# Problem to solve
Each of the records below must be reproduced exactly.

# Exercise input
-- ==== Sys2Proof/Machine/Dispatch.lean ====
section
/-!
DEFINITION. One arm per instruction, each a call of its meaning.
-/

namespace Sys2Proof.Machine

# Output for this task
-- ==== Sys2Proof/Machine/Dispatch.lean ====
section
/-!
DEFINITION. One arm per instruction, each a call of its meaning.
-/

namespace Sys2Proof.Machine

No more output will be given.